Avant (vers 18:45)
Pronostics et rumeurs ont rythmé ce jour de palmarès, mais le cœur y était-il autant qu’à l’accoutumée ? La compétition officielle était striées de scories, ce n’est pas une nouveauté en soi. Mais cette édition 2015 a été nettement marquée par une cartographie nouvelle entre les différentes sections. Un Certain Regard avait fière allure avec Apichatpong Weerasethakul (Cemetery of Splendour) mais aussi Kiyoshi Kurosawa (Vers l’autre rive) ou Corneliu Porumboiu (Le Trésor) ; on s’y est régalé grâce à ces précieux cinéastes. La Quinzaine a profité à plein – on le redit : tant mieux pour elle ! – de choix hasardeux de l’officielle, accueillant deux auteurs français très à leur avantage (L’Ombre des femmes de Philippe Garrel, Trois souvenirs de ma jeunesse d’Arnaud Desplechin) et Les Mille et Une Nuits de Miguel Gomes, film qui a constitué le centre de gravité de notre festival.

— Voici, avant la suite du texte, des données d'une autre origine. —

-- ==== Sys2Proof/Tests/Slice0.lean ====
section
/-! SUPPORT. The model's own tests: ill-formed terms, one word per row of the operation table, single steps with the
values spec/95_test_vectors.md gives, and for each statement with hypotheses a state that meets them. -/

open Sys2Proof Sys2Proof.Machine Sys2Proof.Claims

namespace Sys2Proof.Tests

/-- The next state, where there is one. -/
def nextOf (r : Result) : Option State :=
  match r with
  | .next s => some s
  | .fault _ => none
  | .refused _ => none

/-! ### WellFormed refuses each kind of ill-formed term -/

theorem test_uEnc1_above_threshold : (Instr.uEnc1 0x80#21).wellFormed = false := by decide
theorem test_uEnc2_below_range : (Instr.uEnc2 0x7F#21).wellFormed = false := by decide
theorem test_uEnc2_above_range : (Instr.uEnc2 0x800#21).wellFormed = false := by decide
theorem test_uEnc3_below_range : (Instr.uEnc3 0x7FF#21).wellFormed = false := by decide
theorem test_uEnc3_above_range : (Instr.uEnc3 0x10000#21).wellFormed = false := by decide
theorem test_uEnc4_below_range : (Instr.uEnc4 0xFFFF#21).wellFormed = false := by decide
theorem test_uDrop_within_21_bits : (Instr.uDrop 0x1FFFFF#22).wellFormed = false := by decide
theorem test_utf8Form2_overlong : (Instr.utf8Form2 0x7F#11).wellFormed = false := by decide
theorem test_utf8Form3_overlong : (Instr.utf8Form3 0x7FF#16).wellFormed = false := by decide
theorem test_utf8Form4_overlong : (Instr.utf8Form4 0xFFFF#21).wellFormed = false := by decide
theorem test_status_reserved_phase : (Instr.status false false 0#2 0xF#4).wellFormed = false := by decide
theorem test_status_reserved_fault : (Instr.status false false 3#2 0xE#4).wellFormed = false := by decide
theorem test_status_wrong_done : (Instr.status true false 0#2 0xC#4).wellFormed = false := by decide
theorem test_status_wrong_busy : (Instr.status false false 0#2 0x4#4).wellFormed = false := by decide
theorem test_status_fault_without_code : (Instr.status false false 0#2 0xE#4).wellFormed = false := by decide

/-! ### One word per row, written out from the pattern of spec/opcode_table.json -/

theorem test_decode_reset :
    decode { format := .H, nbits := 2, word := 0b00#32 } = .instr (.reset) := by decide
theorem test_decode_start :
    decode { format := .H, nbits := 2, word := 0b01#32, text := [0x61#16] } = .instr (.start [0x61#16]) := by decide
theorem test_decode_rdstat :
    decode { format := .H, nbits := 2, word := 0b10#32 } = .instr (.rdstat) := by decide
theorem test_decode_rdhex :
    decode { format := .H, nbits := 2, word := 0b11#32 } = .instr (.rdhex) := by decide
theorem test_decode_digest :
    decode { format := .pseudo, nbits := 0, word := 0#32, text := [0x61#16] } = .instr (.digest [0x61#16]) := by decide
theorem test_decode_uEnc1 :
    decode { format := .phaseCp, nbits := 25, word := 0b0001000000000000001100001#32 } = .instr (.uEnc1 0x61#21) := by decide
theorem test_decode_uEnc2 :
    decode { format := .phaseCp, nbits := 25, word := 0b0001000000000000011101001#32 } = .instr (.uEnc2 0xE9#21) := by decide
theorem test_decode_uEnc3 :
    decode { format := .phaseCp, nbits := 25, word := 0b0001000000010000010101100#32 } = .instr (.uEnc3 0x20AC#21) := by decide
theorem test_decode_uEnc4 :
    decode { format := .phaseCp, nbits := 25, word := 0b0001000011111011000000000#32 } = .instr (.uEnc4 0x1F600#21) := by decide
theorem test_decode_uDrop :
    decode { format := .phaseCp22, nbits := 26, word := 0b00011000000000000000000000#32 } = .instr (.uDrop 0x200000#22) := by decide
theorem test_decode_pSize :
    decode { format := .phase, nbits := 4, word := 0b0010#32 } = .instr (.pSize) := by decide
theorem test_decode_pPack :
    decode { format := .phase, nbits := 4, word := 0b0011#32 } = .instr (.pPack) := by decide
theorem test_decode_pMark :
    decode { format := .phase, nbits := 4, word := 0b0100#32 } = .instr (.pMark) := by decide
theorem test_decode_pLen :
    decode { format := .phase, nbits := 4, word := 0b0101#32 } = .instr (.pLen) := by decide
theorem test_decode_pCheck :
    decode { format := .phase, nbits := 4, word := 0b0110#32 } = .instr (.pCheck) := by decide
theorem test_decode_cInit :
    decode { format := .phase, nbits := 4, word := 0b0111#32 } = .instr (.cInit) := by decide
theorem test_decode_cLoad :
    decode { format := .phase, nbits := 4, word := 0b1000#32 } = .instr (.cLoad) := by decide
theorem test_decode_cExpand :
    decode { format := .phase, nbits := 4, word := 0b1001#32 } = .instr (.cExpand) := by decide
theorem test_decode_cRound :
    decode { format := .phase, nbits := 4, word := 0b1010#32 } = .instr (.cRound) := by decide
theorem test_decode_cAdd :
    decode { format := .phase, nbits := 4, word := 0b1011#32 } = .instr (.cAdd) := by decide
theorem test_decode_xNib :
    decode { format := .phase, nbits := 4, word := 0b1100#32 } = .instr (.xNib) := by decide
theorem test_decode_utf8Form1 :
    decode { format := .utf8, nbits := 8, word := 0b01000001#32 } = .instr (.utf8Form1 0x41#7) := by decide
theorem test_decode_utf8Form2 :
    decode { format := .utf8, nbits := 16, word := 0b1101111110111111#32 } = .instr (.utf8Form2 0x7FF#11) := by decide
theorem test_decode_utf8Form3 :
    decode { format := .utf8, nbits := 24, word := 0b111011011010000010000000#32 } = .instr (.utf8Form3 0xD800#16) := by decide
theorem test_decode_utf8Form4 :
    decode { format := .utf8, nbits := 32, word := 0b11110100100011111011111110111111#32 } = .instr (.utf8Form4 0x10FFFF#21) := by decide
theorem test_decode_hexChar0 :
    decode { format := .hexChar, nbits := 8, word := 0b00110000#32 } = .instr (.hexChar0) := by decide
theorem test_decode_hexChar1 :
    decode { format := .hexChar, nbits := 8, word := 0b00110001#32 } = .instr (.hexChar1) := by decide
theorem test_decode_hexChar2 :
    decode { format := .hexChar, nbits := 8, word := 0b00110010#32 } = .instr (.hexChar2) := by decide
theorem test_decode_hexChar3 :
    decode { format := .hexChar, nbits := 8, word := 0b00110011#32 } = .instr (.hexChar3) := by decide
theorem test_decode_hexChar4 :
    decode { format := .hexChar, nbits := 8, word := 0b00110100#32 } = .instr (.hexChar4) := by decide
theorem test_decode_hexChar5 :
    decode { format := .hexChar, nbits := 8, word := 0b00110101#32 } = .instr (.hexChar5) := by decide
theorem test_decode_hexChar6 :
    decode { format := .hexChar, nbits := 8, word := 0b00110110#32 } = .instr (.hexChar6) := by decide
theorem test_decode_hexChar7 :
    decode { format := .hexChar, nbits := 8, word := 0b00110111#32 } = .instr (.hexChar7) := by decide
theorem test_decode_hexChar8 :
    decode { format := .hexChar, nbits := 8, word := 0b00111000#32 } = .instr (.hexChar8) := by decide
theorem test_decode_hexChar9 :
    decode { format := .hexChar, nbits := 8, word := 0b00111001#32 } = .instr (.hexChar9) := by decide
theorem test_decode_hexCharA :
    decode { format := .hexChar, nbits := 8, word := 0b01100001#32 } = .instr (.hexCharA) := by decide
theorem test_decode_hexCharB :
    decode { format := .hexChar, nbits := 8, word := 0b01100010#32 } = .instr (.hexCharB) := by decide
theorem test_decode_hexCharC :
    decode { format := .hexChar, nbits := 8, word := 0b01100011#32 } = .instr (.hexCharC) := by decide
theorem test_decode_hexCharD :
    decode { format := .hexChar, nbits := 8, word := 0b01100100#32 } = .instr (.hexCharD) := by decide
theorem test_decode_hexCharE :
    decode { format := .hexChar, nbits := 8, word := 0b01100101#32 } = .instr (.hexCharE) := by decide
theorem test_decode_hexCharF :
    decode { format := .hexChar, nbits := 8, word := 0b01100110#32 } = .instr (.hexCharF) := by decide
theorem test_decode_status :
    decode { format := .status, nbits := 8, word := 0b10001101#32 } = .instr (.status true false 0#2 0xD#4) := by decide

/-! The decoder's rejections, each by name. -/

theorem test_reject_width :
    decode { format := .H, nbits := 3, word := 0#32 } = .rejected .wrongWidth := by decide
theorem test_reject_high_bits :
    decode { format := .H, nbits := 2, word := 4#32 } = .rejected .bitsAboveWidth := by decide
theorem test_reject_operand :
    decode { format := .H, nbits := 2, word := 2#32, text := [0#16] } = .rejected .strayOperand := by decide
theorem test_reject_idle :
    decode { format := .phase, nbits := 4, word := 0x0#32 } = .rejected .noOperation := by decide
theorem test_reject_reserved_phase :
    decode { format := .phase, nbits := 4, word := 0xF#32 } = .rejected .reservedPhase := by decide
theorem test_reject_enc_alone :
    decode { format := .phase, nbits := 4, word := 0x1#32 } = .rejected .needsCodePoint := by decide
theorem test_reject_other_phase_with_code_point :
    decode { format := .phaseCp, nbits := 25, word := 0x0400000#32 } = .rejected .notEncoderSelector := by decide
theorem test_reject_continuation_byte :
    decode { format := .utf8, nbits := 8, word := 0x80#32 } = .rejected .notUtf8Form := by decide
theorem test_reject_upper_case :
    decode { format := .hexChar, nbits := 8, word := 0x41#32 } = .rejected .notHexChar := by decide
theorem test_reject_fault_code_3 :
    decode { format := .status, nbits := 8, word := 0x3E#32 } = .rejected .reservedFaultCode := by decide
theorem test_reject_status_0x80 :
    decode { format := .status, nbits := 8, word := 0x80#32 } = .rejected .unreadableStatus := by decide

/-! ### Single steps -/

/-- In phase ENC before the only item of a text. -/
def encoding (units : List CodeUnit) (nb : Nat) : State :=
  { State.reset with T := Mem.ofListFrom 0 units, n := units.length, nb := nb, phase := .enc }
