-- ==== Sys2Proof/Syntax.lean ====
section
/-! DEFINITION. The commands: one constructor per row of the table of operations and events. -/

namespace Sys2Proof

/-- A command queue: the queue of a core as its scheduler sees it, or the fabric or memory queue of a context (R305). -/
inductive QRef where
  | core (c : Fin 4)
  | fabric (x : Fin 16)
  | memory (x : Fin 16)
  deriving DecidableEq, Repr

/-- An upset of an array lane while a command runs, as the environment gives it: accumulation number, side, row, lane
and the bits it flips. -/
structure Upset where
  acc : Nat
  side : Nat
  row : Nat
  lane : Nat
  mask : W32
  deriving DecidableEq, Repr

/-- A BXT frame (14, Table 14.3): version and TYPE, the flags, the header fields and the payload. -/
structure Frame where
  version : Nat
  kind : Nat
  throttled : Bool
  last : Bool
  poison : Bool
  retx : Bool
  start : Bool
  src : Nat
  dst : Nat
  job : Nat
  channel : Nat
  stripe : Nat
  seq : W32
  msg : W32
  offset : W64
  word : W32
  pcrc : W32
  payload : List Byte
  deriving DecidableEq, Repr

/-- Bits flipped in the symbols of a code word: place of the symbol, and the bits (10, R243; 11, R276). -/
abbrev Pattern := List (Nat × W16)

/-- A word on a data path with its parity bit, as a stage that checks it sees them (16, R387). -/
structure PathWord where
  word : W32
  parity : Bool
  deriving DecidableEq, Repr

/-- A fault as the environment gives it to the detectors (07, R183; 10, R247; 11, R276; 16, R387, R388, Table 16.5; 17,
R424). `err` are the bits that it flips in a stored code word, `fixed` says that the SECDED of a scratchpad corrects it, `reader` names the core whose command read the data, and `die` is the die
(17, Table 17.5) that checks the parity of word `w`. -/
inductive EnvFault where
  | unified (a : Nat) (err : Pattern) (reader : Option (Fin 4))
  | reserved (a : Nat) (err : Pattern)
  | scratchpad (c : Fin 4) (row : Nat) (fixed : Bool)
  | parityUnified (a : Nat) (die : Fin 32) (w : PathWord)
  | parityScratchpad (c : Fin 4) (row : Nat) (die : Fin 32) (w : PathWord)
  | parityRows (a : Fin 8) (rows : List Nat) (w : PathWord)
  | parityBank (a : Fin 8) (b : Fin 2) (w : PathWord)
  | driftStore (page : Nat)
  | deepDirectory (d : Fin 2)
  | hubSram
  | slotSram (x : Fin 16) (i : Fin 8)
  | ringEntry (pos : Nat)
  deriving DecidableEq, Repr

/-- A failure that an in-field test finds (16, R413): a site, witness or bank of array A or B of the core, and whether it
failed its retest too. -/
inductive IftFail where
  | site (b : Fin 2) (n : Nat) (again : Bool)
  | witness (b : Fin 2) (again : Bool)
  | bank (b : Fin 2)
  deriving DecidableEq, Repr

/-- An SPDM request as it reaches the responder (20, R489): over the DOE mailbox, or in an ATTEST frame at a port. -/
inductive SpdmReq where
  | doe (msg : List Byte)
  | bxt (p : Fin 16) (f : Frame)
  deriving DecidableEq, Repr

/-- The instructions of the test port (22, R519). -/
inductive JtagOp where
  | bypass | idcode | samplePreload | extest
  deriving DecidableEq, Repr

/-- How a stage of a module start ends (19, Tables 19.6 and 19.7; 20, R481), as the environment gives it: at its ordinary end;
stage 2 with the reasons for which the boot header, certificate, manifest and hashes of the active and of the other bank fail
(0: none), whether the replay-protected area and the identity verify, and the records that the module store held when the
module was supplied; stage 3 with the four crystal counts and the frequency of the internal oscillator; stage 5 with the lanes
that fail their eye (stack, channel, pseudo-channel and lane, or a command and address lane) and the voltage step of the bank
in millivolts; stage 7 with the sites that fail the self-test and whether they fail it again. -/
inductive StageEnd where
  | plain
  | verified (active other : Nat) (areaOk identityOk : Bool) (supplied : List (List Byte))
  | crystal (counts : List Nat) (hz : Nat)
  | trained (lanes : List (Fin 12 × Fin 16 × Option (Fin 2) × Nat)) (dv : Nat)
  | selfTest (fails : List (Fin 8 × Nat × Bool))
  deriving DecidableEq, Repr

/-- One of the 512 pattern rows of a witness self-test on the first or second array of a core (16, R404): the bits in which its witness
and magnitude rows differ from their stored expected bits. -/
structure SelfTestRow where
  side : Fin 2
  row : Fin 512
  witness : W32
  magnitude : W32
  deriving DecidableEq, Repr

On se dit que cela n’est pas très grave, et que s’il faut se détourner de la compétition officielle pour découvrir les œuvres qui font honneur au cinéma, on en prendra acte sans faire de drame ; magnanimes, nous laisserons le cinéma pachydermique de Paolo Sorrentino et Jacques Audiard à ceux qui le goûtent. Ces choix de la compétition officielle ne sont peut-être pas accidentels ; assiste-t-on à un virage voué à devenir structurel ? Effets Canal +, euh pardon, Pierre Lescure ? Tentant, mais pas forcément convaincant… Quoi qu’il en soit quelque chose comme un verrouillage « reléguant » l’exigence et la recherche cinématographiques vers des sections plus « périphériques » – Un Certain Regard et Quinzaine des Réalisateurs, donc – a opéré lors de cette édition 2015. On se dit qu’à ce rythme on découvrira bientôt les prochains films de Jia Zhang-ke dans des sections parallèles. Eh bien nous irons les voir ailleurs, même si l’on regrettera de ne pouvoir les apprécier dans les formidables conditions qu’offre l’écran du Grand Théâtre Lumière.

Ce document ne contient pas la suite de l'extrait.